The following key company goals are directed toward succeeding in the worldwide beer business:
consistent volume growth, especially in our premium brands;
product pricing that reflects a brand-building approach to the beer business;
continued efforts to reduce costs in our brewing and shipping operations;
continued investment in our brands through advertising and other selling and marketing investments, resulting in volume growth and improved pricing;
strong cash flow and pay-down of debt, resulting in lower interest expense and higher returns on capital; and
consistent growth in overall sales, profitability and returns on capital.
The following discussion summarizes the significant factors affecting our consolidated operating results, financial condition and liquidity for the thirteen and thirty-nine weeks ended September 28, 2003. This discussion should be read in conjunction with the Consolidated Financial Statements and Notes included in our Form 10-K for the fiscal year ended December 29, 2002.
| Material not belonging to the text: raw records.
-- ==== Sys2Proof/Machine/State.lean ====
section
/-!
DEFINITION. The state of the module: everything the spec gives the machine, as plain data.

Streams, cores, islands, dies, the launch front end, the dispatcher's records and the module as a
whole each have a structure.  `State.reset` is the module right after reset.
-/

namespace Sys2Proof.Machine

/-- The trap causes of Table 15.2 (R373). -/
inductive Cause where
  | illop | illfield | dslot | fetchPage | fetchAccess | align | loadPage | storePage | access
  | holdRange | qovf | qund | qjoin | crewDeadlock | tokovf | schedMiss | waitExpire | throttleWarn
  | smpParam | chart | copyFail | memUncorr | launchRange | priv | leaseRevoked | brk | restoreCaps
  deriving DecidableEq, Repr

/-- Why the machine stops. -/
inductive Fault where
  /-- Raised by an event that names a core, island, die, slot or queue that does not exist (R12,
  R13).  Safe: the machine has no such event. -/
  | noSuchAgent
  deriving DecidableEq, Repr

/-- Why an instruction has no meaning here. -/
inductive Refusal where
  /-- Raised by the dispatch arm of an instruction whose meaning is not written yet.  Safe: nothing
  is claimed about it. -/
  | notModelled (mnemonic : String)
  deriving DecidableEq, Repr

/-- What a stream waits for at its next bundle.  `blocked` of R88 is read from it. -/
inductive Wait where
  | none
  | pop (src : Stream)     -- step 2 of R42, on the FIFO from a stream
  | sync           -- step 3 of R42
  | tokens (src : Stream) (n : Nat)   -- that many counts in TOKW
  | queueEmpty (q : Nat)
  | queueFull (q : Nat)
  | copyAhead (q : Nat)    -- a push that waits behind an earlier copy into the queue (R200)
  | join           -- JOIN, or HALT in P
  | latency        -- a published latency, a unit's spacing, a mode drain, a frequency stop
  | memory         -- a fetch, a copy token, an interlock, room in an engine or a log
  | access         -- an access of an operation that has issued: a walk, a page-in, an acquire before it (R86)
  | other          -- WAIT, SEMW, BAR, MBS, MBR, WAITB, IDLE and the waits of R88 that never block
  deriving DecidableEq, Repr

/-- The order kinds of pages (Table 7.4, R174). -/
inductive OrderKind where
  | rc | so | un | dc
  deriving DecidableEq, Repr

/-- A bundle of P that waits beyond its issue, with its fields, its address and its page's modes, so that the
step that serves it can complete it (R282, R284, R287). -/
structure HeldBundle where
  b    : Bundle
  f    : Fields
  a    : Nat
  fl   : Bool
  bh   : Bool
  deriving DecidableEq, Repr

/-- A bundle that has issued and is still to complete, with the registers of its stream as they stood at its issue
(R49, R86). -/
structure Issued where
  o    : Op
  held : HeldBundle
  s    : Tbl Word
  p    : Tbl Word
  lc   : Tbl Word
  ml   : Tbl Word
  ln   : Word
  deriving DecidableEq, Repr

/-- What a stream has seen of UN locations, by the places that their stores have taken at their homes (R176): at its
last fence, of stores that had a fixed place; in a load since of a store with a fixed place; and in other loads that a
fence went before, which its next fence makes final. -/
structure UnSeen where
  fenced : Tbl Nat
  fixed  : Tbl Nat
  later  : Tbl Nat
  deriving DecidableEq, Repr

/-- Sequencer, register and private state of one stream (Tables 3.1, 4.1 and 5.6). -/
structure StreamState where
  /-- Address of the next bundle to issue (R65). -/
  pc        : BitVec 48
  run       : Bool
  pend      : BitVec 2
  ptarget   : BitVec 48
  syncDone  : Bool
  lc        : Tbl Word
  lstart    : Tbl (BitVec 48)
  lexit     : Tbl (BitVec 48)
  lact      : Tbl Bool
  ln        : Word
  /-- s1 to s31 by number (R93); s0 is never listed. -/
  s         : Tbl Word
  /-- p1 to p15 by number (R93); p0 is never listed. -/
  p         : Tbl Word
  /-- ml0 to ml3 (R36). -/
  ml        : Tbl Word
  /-- FSTAT[4:0]: NV, DZ, OF, UF, NX (R125). -/
  fstat     : BitVec 5
  /-- Template entries 1 to 62 (R30). -/
  templates : Tbl WideBits
  /-- The status word last written into a token register by a copy (R207). -/
  tokenLast : Tbl Word
  /-- Token registers whose copy has ended and which have not been read since: the scope of the acquire
  that the first read makes (R187).  Number 0 holds the widest scope of the copies of the stream that have
  ended, at which a WAIT acquires (R208). -/
  tokenAcq  : Tbl Scope
  /-- The scope of the copy that wrote each of those status words (R207). -/
  tokenScope : Tbl Scope
  /-- The instruction cache: 64-byte lines of fetch words by line address (R25, R48). -/
  icache    : Tbl (List W32)
  /-- FL of the page of the previous bundle (R53). -/
  prevFl    : Option Bool
  /-- The program order up to which a mode drain waits for landings (R53). -/
  drain     : Option Nat
  /-- Bundles that are still delay slots of a native transfer, taken or not (R70). -/
  slotsLeft : Nat
  /-- The tick from which the stream may issue its next bundle (R68, R78, R380). -/
  nextTick  : Nat
  /-- The stream from whose FIFO the waiting bundle's POP has taken its count (R42, R43). -/
  popFrom   : Option Stream
  /-- The waiting bundle has come to step 3 of R42, and its rendezvous has formed (R86). -/
  atSync    : Bool
  syncGo    : Bool
  wait      : Wait
  /-- TICK at which a bundle that waits beyond its issue issued (R322, R386). -/
  waitStart : Option Nat
  /-- The reading of the word last made by a waiting WAITB (R322). -/
  waitValue : Word
  /-- Uncorrectable errors to be delivered, one at each boundary, oldest first: address, the access's bundle
  and FDET (R142). -/
  uncorr    : List (Nat × Nat × Nat)
  /-- A link register to be written when the second delay slot issues, because the slots' lengths could
  not be read earlier (R74). -/
  link      : Option Operand
  /-- Program order of P up to which every access must be performed before a started stream's first
  bundle (R78). -/
  after     : Option Nat
  /-- The bundle that the stream has issued and that is still to complete. -/
  kept      : Option Issued
  un        : UnSeen
  deriving DecidableEq, Repr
CONSOLIDATED RESULTS OF OPERATIONS
Our consolidated results are driven by the results of our three business segments: Americas, Europe and Corporate.
Our third quarter 2003 consolidated results reflect an increase of 28.4% in income before income taxes and a 31.8% increase in income after taxes when compared with the same period in the prior year. Contributing to this increase was a 4.8% increase in quarterly volume from 8.4 million barrels to 8.8 million barrels, primarily driven by year-over-year volume increases in our Europe segment. In addition, our income before income taxes was affected positively by more favorable margins in both the Americas and Europe segments, as well as benefits received from certain cost-saving initiatives throughout our business. We also realized the benefit of a 4% year-over-year appreciation of the British pound (GBP) against the U.S. dollar in our Europe segment. Factors offsetting these positive contributions to income before income taxes include continuing economic softness and poor sales mix and volume trends in the United States, the loss of contract brewing and transitional service agreements in our Europe segment and increased pension and health care expenses throughout the business.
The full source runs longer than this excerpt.